1. We think that there is no ground either for setting aside or for staying the criminal proceedings.
2. We consider that the Full Bench decision of this Court in In the matter of the Petition of Bam Prasad Hazra (B. L. E., Sup. Vol., 426; s.c., 5 W. R., Mis., 24) is a direct authority for the position, that where criminal proceedings have been instructed by a District Judge against the parties or their witnesses in course of a civil suit, the High Court has no power to stay those proceedings until the decision of the Judge in the civil suit has been heard upon appeal.
3. As regards the other point, we think that the ruling of the Court in the case of The Queen v. Baijoo Loll (I. L. R., 1 Cal., 450) has been somewhat misunderstood.
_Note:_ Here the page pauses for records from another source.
-- ==== Sys2Proof/Machine/AttnServe.lean ====
section
/-!
DEFINITION. Attention sub-requests at the devices that hold blocks (08): block scores (R241 to R245), partials and the
canonical tree (R247 to R249), blocks read back from flash (R231), and the threshold pass of both kinds of scan (R74).
-/

namespace Sys2Proof.Machine

/-! ## Attention-step descriptor (Table: Attention-step descriptor) -/

def aSession (d : List Byte) : Nat := fld d 0 4
def aLayer (d : List Byte) : Nat := fld d 4 2
def aNew (d : List Byte) : Nat := fld d 6 1
def aAppend (d : List Byte) : Bool := bit (fld d 7 1) 0
def aWantSel (d : List Byte) : Bool := bit (fld d 7 1) 2
def aProbes (d : List Byte) : Nat := fld d 11 1
def aTop (d : List Byte) : Nat := fld d 12 2
def aSink (d : List Byte) : Nat := fld d 14 1
def aRecent (d : List Byte) : Nat := fld d 15 1
def aScale (d : List Byte) : Nat := fld d 16 4
def aPosition (d : List Byte) : Nat := fld d 24 4

/-- R: query rows of a head (R236). -/
def aRows (g : List Byte) (d : List Byte) : Nat := geoGroup g * aNew d

/-! ## Windows and candidates (R241) -/

/-- B_T. -/
def storedBlocks (T : Nat) : Nat := cdiv T 64

/-- Blocks of the sink and recent windows, ascending. -/
def windowBlocks (d : List Byte) (T : Nat) : List Nat :=
  let B := storedBlocks T
  (List.range B).filter fun b => decide (b < aSink d) || decide (B - aRecent d ≤ b)

/-- Candidate blocks, ascending. -/
def candidateBlocks (d : List Byte) (T : Nat) : List Nat :=
  let w := windowBlocks d T
  (List.range (storedBlocks T)).filter fun b => !w.contains b

/-! ## Score tables (R243, R244) -/

/-- The score table of a head: row m holds entry[p][m][c] at place 256p + c; and the arith_status of forming it. -/
def scoreTable (book : CodebookSet) (layer head : Nat) (probes : List (List Nat)) : List (List Nat) × Nat :=
  let w := book.dim / 16
  let t : List (List Coded) := (List.range 16).map fun m => probes.flatMap fun p =>
    let part := ((p.drop (m * w)).take w).map f32
    (List.range 256).map fun c => subDistance 1 part (book.word layer head m c)
  let r := lutBuild 65535 (t.map fun row => row.map Prod.fst)
  (r.1, t.foldl (fun a row => row.foldl (fun a c => a ||| c.2) a) r.2)

/-- The lookup distance of a token's code under a probe (R244). -/
def tokenScore (table : List (List Nat)) (p : Nat) (code : List Byte) : Nat :=
  lookupDist (table.zipIdx.map fun row => row.1.getD (256 * p + (code.getD row.2 0).toNat) 0)

/-- The score of a block from its 64 token codes (R244). -/
def blockScoreOf (table : List (List Nat)) (probes : Nat) (codes : List Byte) : Nat :=
  let all := (List.range 64).flatMap fun t => (List.range probes).map fun p => tokenScore table p (slice codes (16 * t) 16)
  all.foldl min 0xFFFFFFFE

/-! ## Serving scores (R245) -/

/-- The session of a sub-request on this device. -/
def subSession (s : State) (q : SubIn) : Option Session := (sessionOf s q.key).filter fun x => x.ws == q.ws

/-- Whether a block's code record can be read here (DEDUCED, assumption 106). -/
def codeReadable (s : State) (y : Block) : Bool := y.codeMa != 0 && poisonMa s y.codeMa 1280 == 0

/-- Candidates of a head that lie at a position of a session's device list (R227). -/
def candidatesAt (x : Session) (d : List Byte) (T p : Nat) : List Nat :=
  (candidateBlocks d T).filter fun b => x.posOf b == p

/-- Whether a block must be rebuilt before a scan can go on: it is not lost, and its codes cannot be read (R253, R285). -/
def scoreBlocked (s : State) (x : Session) (layer head b : Nat) : Bool :=
  match x.blockAt layer head b with
  | some y => !y.lost && !codeReadable s y
  | none => true

/-- The probes of a head in the body of an ATTN_SCORE sub-request. -/
def bodyProbes (x : Session) (q : SubIn) (head : Nat) : List (List Nat) :=
  let d := geoDim x.geometry
  let n := aProbes q.body
  (List.range n).map fun p => (List.range d).map fun j => fld q.body (128 + 4 * (((head * n + p) * d) + j)) 4

/-- What each unit of this device finds for a head, and the arith_status of the table. -/
def headScan (s : State) (x : Session) (q : SubIn) (head : Nat) : List UnitScan × Nat :=
  match getBook s (geoBook x.geometry) with
  | none => ([], 0)
  | some book =>
    let layer := q.bind1
    let t := scoreTable book layer head (bodyProbes x q head)
    let units := (candidatesAt x q.body q.bind0 q.shard).filterMap fun b =>
      (x.blockAt layer head b).bind fun y =>
        if codeReadable s y then
          some (⟨unitOfMa y.codeMa, [⟨blockScoreOf t.1 (aProbes q.body) (readMa s (y.codeMa + 256) 1024), b, b⟩], 1, []⟩ : UnitScan)
        else none
    (joinScans units, t.2)

/-- The device list of a head over records (R245). -/
def headList (q : SubIn) (us : List UnitScan) (arith : Nat) (records : List Entry) : DeviceList :=
  let k := aTop q.body
  let kept := keptEntries records
  { shard := q.shard, round := 0, kDev := k, entries := (kept.take k).map fun e => ⟨e, 0, []⟩, poison := false, extended := false,
    passed := satAdd 64 0 ((us.map (·.cands.length)).foldl (· + ·) 0),
    examined := satAdd 64 0 ((us.map (·.examined)).foldl (· + ·) 0), tailTies := satAdd 32 0 (tiesAfter (·.dist) kept k),
    poisonedGranules := 0, fenced := false, epoch := q.bind0, arith := arith }

/-- Whether a score sub-request waits for a block to be rebuilt. -/
def scoreWaits (s : State) (x : Session) (q : SubIn) : Bool :=
  (List.range (geoHeads x.geometry)).any fun h =>
    (candidatesAt x q.body q.bind0 q.shard).any (scoreBlocked s x q.bind1 h)

/-- Serve an ATTN_SCORE sub-request: one device list per head, unless a threshold pass is due or a block must be rebuilt
first (R245, R253) (DEDUCED, assumption 105). -/
def serveScore (s : State) (q : SubIn) : State :=
  match subSession s q with
  | none => replySub s q .fenced
  | some x =>
    if scoreWaits s x q then s
    else
      let fs := (List.range (geoHeads x.geometry)).map (headScan s x q)
      if fs.any fun f => thresholdDue f.1 (aTop q.body) then putSub s { q with threshold := true }
      else replySub s q (.heads (fs.map fun f => headList q f.1 f.2 (f.1.flatMap UnitScan.best)))

/-- The threshold pass of every head, and the lists after it (R74, R214, R245). -/
def scoreThreshold (s : State) (q : SubIn) : State :=
  match subSession s q with
  | none => replySub s q .fenced
  | some x =>
    let fs := (List.range (geoHeads x.geometry)).map (headScan s x q)
    replySub s q (.heads (fs.map fun f => headList q f.1 f.2 (afterThreshold f.1 (aTop q.body))))

/-- ATTN_SCORE_SUBREQUEST (R245). -/
def execAttnScoreSubrequest (ident : Nat) (s : State) : Host.Outcome State Fault Refusal :=
  .next (admitSub 3 ident serveScore s)

/-- THRESHOLD_PASS (R74, R214): of a scan over an index, or of an attention step's scores. -/
def execThresholdPass (ident : Nat) (s : State) : Host.Outcome State Fault Refusal :=
  match getSub s ident with
  | some q => .next (when (firmwareRuns s && q.threshold)
      (fun t => if q.kind = 3 then scoreThreshold t q else serveThreshold t q) s)
  | none => .next s

/-! ## The canonical tree over leaves (R44, R249) -/

/-- A node of the canonical tree: leaves by place. -/
inductive PTree where
  | leaf (i : Nat)
  | node (a b : PTree)
  deriving DecidableEq, Repr

/-- The canonical tree over `n` leaves. -/
def treeOf (n : Nat) : PTree := canonicalTree .node (.leaf 0) ((List.range n).map .leaf)

/-- The place of a node's first leaf. -/
def PTree.first : PTree → Nat
  | .leaf i => i
  | .node a _ => a.first

/-- The device position on which every leaf of a node lies. -/
def PTree.owner (own : Nat → Nat) : PTree → Option Nat
  | .leaf i => some (own i)
  | .node a b =>
    match a.owner own, b.owner own with
    | some p, some q => if p = q then some p else none
    | _, _ => none

/-- The nodes that a position evaluates, in tree order (R249). -/
def PTree.parts (own : Nat → Nat) (p : Nat) : PTree → List PTree
  | .leaf i => if own i = p then [.leaf i] else []
  | .node a b => if (PTree.node a b).owner own = some p then [.node a b] else a.parts own p ++ b.parts own p

/-- The value of a node from its leaves. -/
def PTree.eval (leaf : Nat → FPartial) : PTree → FPartial
  | .leaf i => leaf i
  | .node a b => combine (a.eval leaf) (b.eval leaf)

/-- The value of a node, where a node of one position has its value given by its first leaf. -/
def PTree.join (own : Nat → Nat) (given : Nat → FPartial) : PTree → FPartial
  | .leaf i => given i
  | .node a b =>
    if ((PTree.node a b).owner own).isSome then given a.first else combine (a.join own given) (b.join own given)

/-- Position of the new-token leaf: the home device's own, apart from every device position (R248). -/
def newLeafPos : Nat := 64

/-- Positions of the leaves of a row: its selected blocks, then the new-token leaf (R249). -/
def leafPos (x : Session) (sel : List Nat) (i : Nat) : Nat :=
  match sel[i]? with
  | some b => x.posOf b
  | none => newLeafPos

/-! ## Partials (R247) -/

/-- A query row converted to MXFP8 E4M3, one scale per 32 elements; and the arith_status of it. -/
def mxRow (row : List Nat) : List Val × Nat :=
  let parts := (List.range (cdiv row.length 32)).map fun i => mxBlock .e4m3 (((row.drop (32 * i)).take 32).map f32)
  (parts.flatMap fun b => b.2.1.map (mxValue .e4m3 b.1), parts.foldl (fun a b => a ||| b.2.2) 0)

/-- E4M3 elements of a byte string. -/
def e4m3Vals (l : List Byte) : List Val := l.map fun b => Fmt.e4m3.decode b.toNat

/-- The tokens of a KV record: those below T are seen, with key and value (R239). -/
def recordTokens (dim T block : Nat) (kv : List Byte) : List (Bool × List Val × List Val) :=
  (List.range 64).map fun t =>
    (decide (64 * block + t < T), e4m3Vals (slice kv (t * dim) dim), e4m3Vals (slice kv (64 * dim + t * dim) dim))

/-- Selected blocks per head in the body of an ATTN_PARTIAL sub-request, and the offset behind them. -/
def bodySelected (l : List Byte) : Nat → Nat → List (List Nat) × Nat
  | 0, off => ([], off)
  | h + 1, off =>
    let n := fld l off 4
    let r := bodySelected l h (off + 4 + 4 * n)
    (((List.range n).map fun i => fld l (off + 4 + 4 * i) 4) :: r.1, r.2)

/-- The selected blocks of a head that lie at a position. -/
def selectedAt (x : Session) (sel : List Nat) (p : Nat) : List Nat := sel.filter fun b => x.posOf b == p

/-- The state of a selected block here: 0 readable, 1 to be rebuilt, 2 lost (R253, R285). -/
def blockState (s : State) (x : Session) (layer head b : Nat) : Nat :=
  match x.blockAt layer head b with
  | some y => if y.lost then 2 else if codeReadable s y && blockReadable s x y then 0 else 1
  | none => 1

/-- Read back a spilled record into the staging page of its unit (R231). -/
def stageBlock (s : State) (x : Session) (y : Block) : State :=
  if y.kvMa.isSome then s
  else match x.staging.find? fun p => unitOfMa (maOfPage s p) == unitOfMa y.codeMa with
    | some p => storeMa s (maOfPage s p) y.flash
    | none => s

/-- Whether the KV record of a block lies on flash. -/
def isSpilled (x : Session) (layer head b : Nat) : Bool :=
  match x.blockAt layer head b with | some y => y.kvMa.isNone && !y.lost | none => false

/-- The partials of a row: the nodes of its tree that this device evaluates, in tree order (R247, R249). -/
def rowPartials (s : State) (x : Session) (q : SubIn) (head : Nat) (sel : List Nat) (row : List Val) : List FPartial :=
  let d := geoDim x.geometry
  let own := leafPos x sel
  let leaf := fun i =>
    match x.blockAt q.bind1 head (sel.getD i 0) with
    | some y => blockPartial row (aScale q.body) d (recordTokens d q.bind0 (sel.getD i 0) (readKv s x y))
    | none => (Partial.masked d, 0)
  ((treeOf (sel.length + 1)).parts own q.shard).map (PTree.eval leaf)

/-- Serve an ATTN_PARTIAL sub-request (R249): a lost block ends it with ST_STATE_LOST, the lowest named; a block that must
be rebuilt is waited for (R253). -/
def servePartial (s : State) (q : SubIn) : State :=
  match subSession s q with
  | none => replySub s q .fenced
  | some x =>
    let H := geoHeads x.geometry
    let d := geoDim x.geometry
    let r := bodySelected q.body H 128
    let R := aRows x.geometry q.body
    let mine := r.1.zipIdx.flatMap fun hs => (selectedAt x hs.1 q.shard).map fun b => (hs.2, b)
    let lost := (mine.filter fun p => blockState s x q.bind1 p.1 p.2 == 2).map (·.2)
    if !lost.isEmpty then replySub s q (.update stStateLost [lost.foldl min 0xFFFFFFFF])
    else if mine.any fun p => blockState s x q.bind1 p.1 p.2 == 1 then s
    else
      let ps := r.1.zipIdx.flatMap fun hs => (List.range R).flatMap fun i =>
        let row := (List.range d).map fun j => fld q.body (r.2 + 4 * ((hs.2 * R + i) * d + j)) 4
        (rowPartials s x q hs.2 hs.1 (mxRow row).1).map fun p => (hs.2, i, p)
      let spilled := mine.filter fun p => isSpilled x q.bind1 p.1 p.2
      let t := spilled.foldl (fun u p =>
        match x.blockAt q.bind1 p.1 p.2 with | some y => stageBlock u x y | none => u) s
      replySub t q (.partials ps (satAdd 16 0 spilled.length))

/-- ATTN_PARTIAL_SUBREQUEST (R249). -/
def execAttnPartialSubrequest (ident : Nat) (s : State) : Host.Outcome State Fault Refusal :=
  .next (admitSub 4 ident servePartial s)

/-- Serve again every attention sub-request of a session that waits in its REMOTE slot. -/
def reserveAttn (s : State) (handle : Nat) : State :=
  let waiting := s.hub.subreqs.filter fun q => q.slot.isSome && !q.threshold && (q.kind == 3 || q.kind == 4) && q.key == handle
  waiting.foldl (fun t q => if q.kind = 3 then serveScore t q else servePartial t q) s

end Sys2Proof.Machine
end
It seems to be supposed from that ruling, that a Court, either civil or criminal, which has heard a case tried, has no right to institute proceedings under Section 471 of the Criminal Procedure Code against any of the parties concerned in the suit, without first holding an enquiry, and calling upon those parties to show cause why such proceedings should not be taken.
4. We think that this is clearly a mistake. If, in the course of a proceeding, either civil or criminal, a Judge or Magistrate finds clear ground for believing that either the parties to the proceeding or their witnesses have committed perjury, or any other offence against public justice, he is justified in directing criminal proceedings against such persons under Section 471, without any further enquiry than that which he has already held in his own Court.
5. Mr. Justice MACPHERSON in that very case says distinctly, 'If in the course of the civil trial the Judge has before him clear and unmistakable proof of a criminal offence, and if, after the trial is over, he on consideration, thinks it necessary to proceed at once, of course it may be right to do so.'
6. There is, therefore, no ground, as far as we can see, for setting aside the proceedings in this case, upon the ground that the Judge should, before instituting them, have held any other enquiry than that which he had already held in the probate case.
7. At the same time we think that the Judge might well take warning from the very excellent advice which is given to Subordinate Courts by Mr. Justice MACPHEESON in the judgment which we have been quoting. We do not pretend of course to give any opinion as to the merits of this case, but it would certainly seem rather rash to institute criminal proceedings in case where the evidence is all one way, and where an appeal is now pending to this Court. We think that, as a matter of discretion and propriety, the Judge might have waited until the appeal had been heard before he ventured to commit the accused for perjury upon their own uncontradicted statements.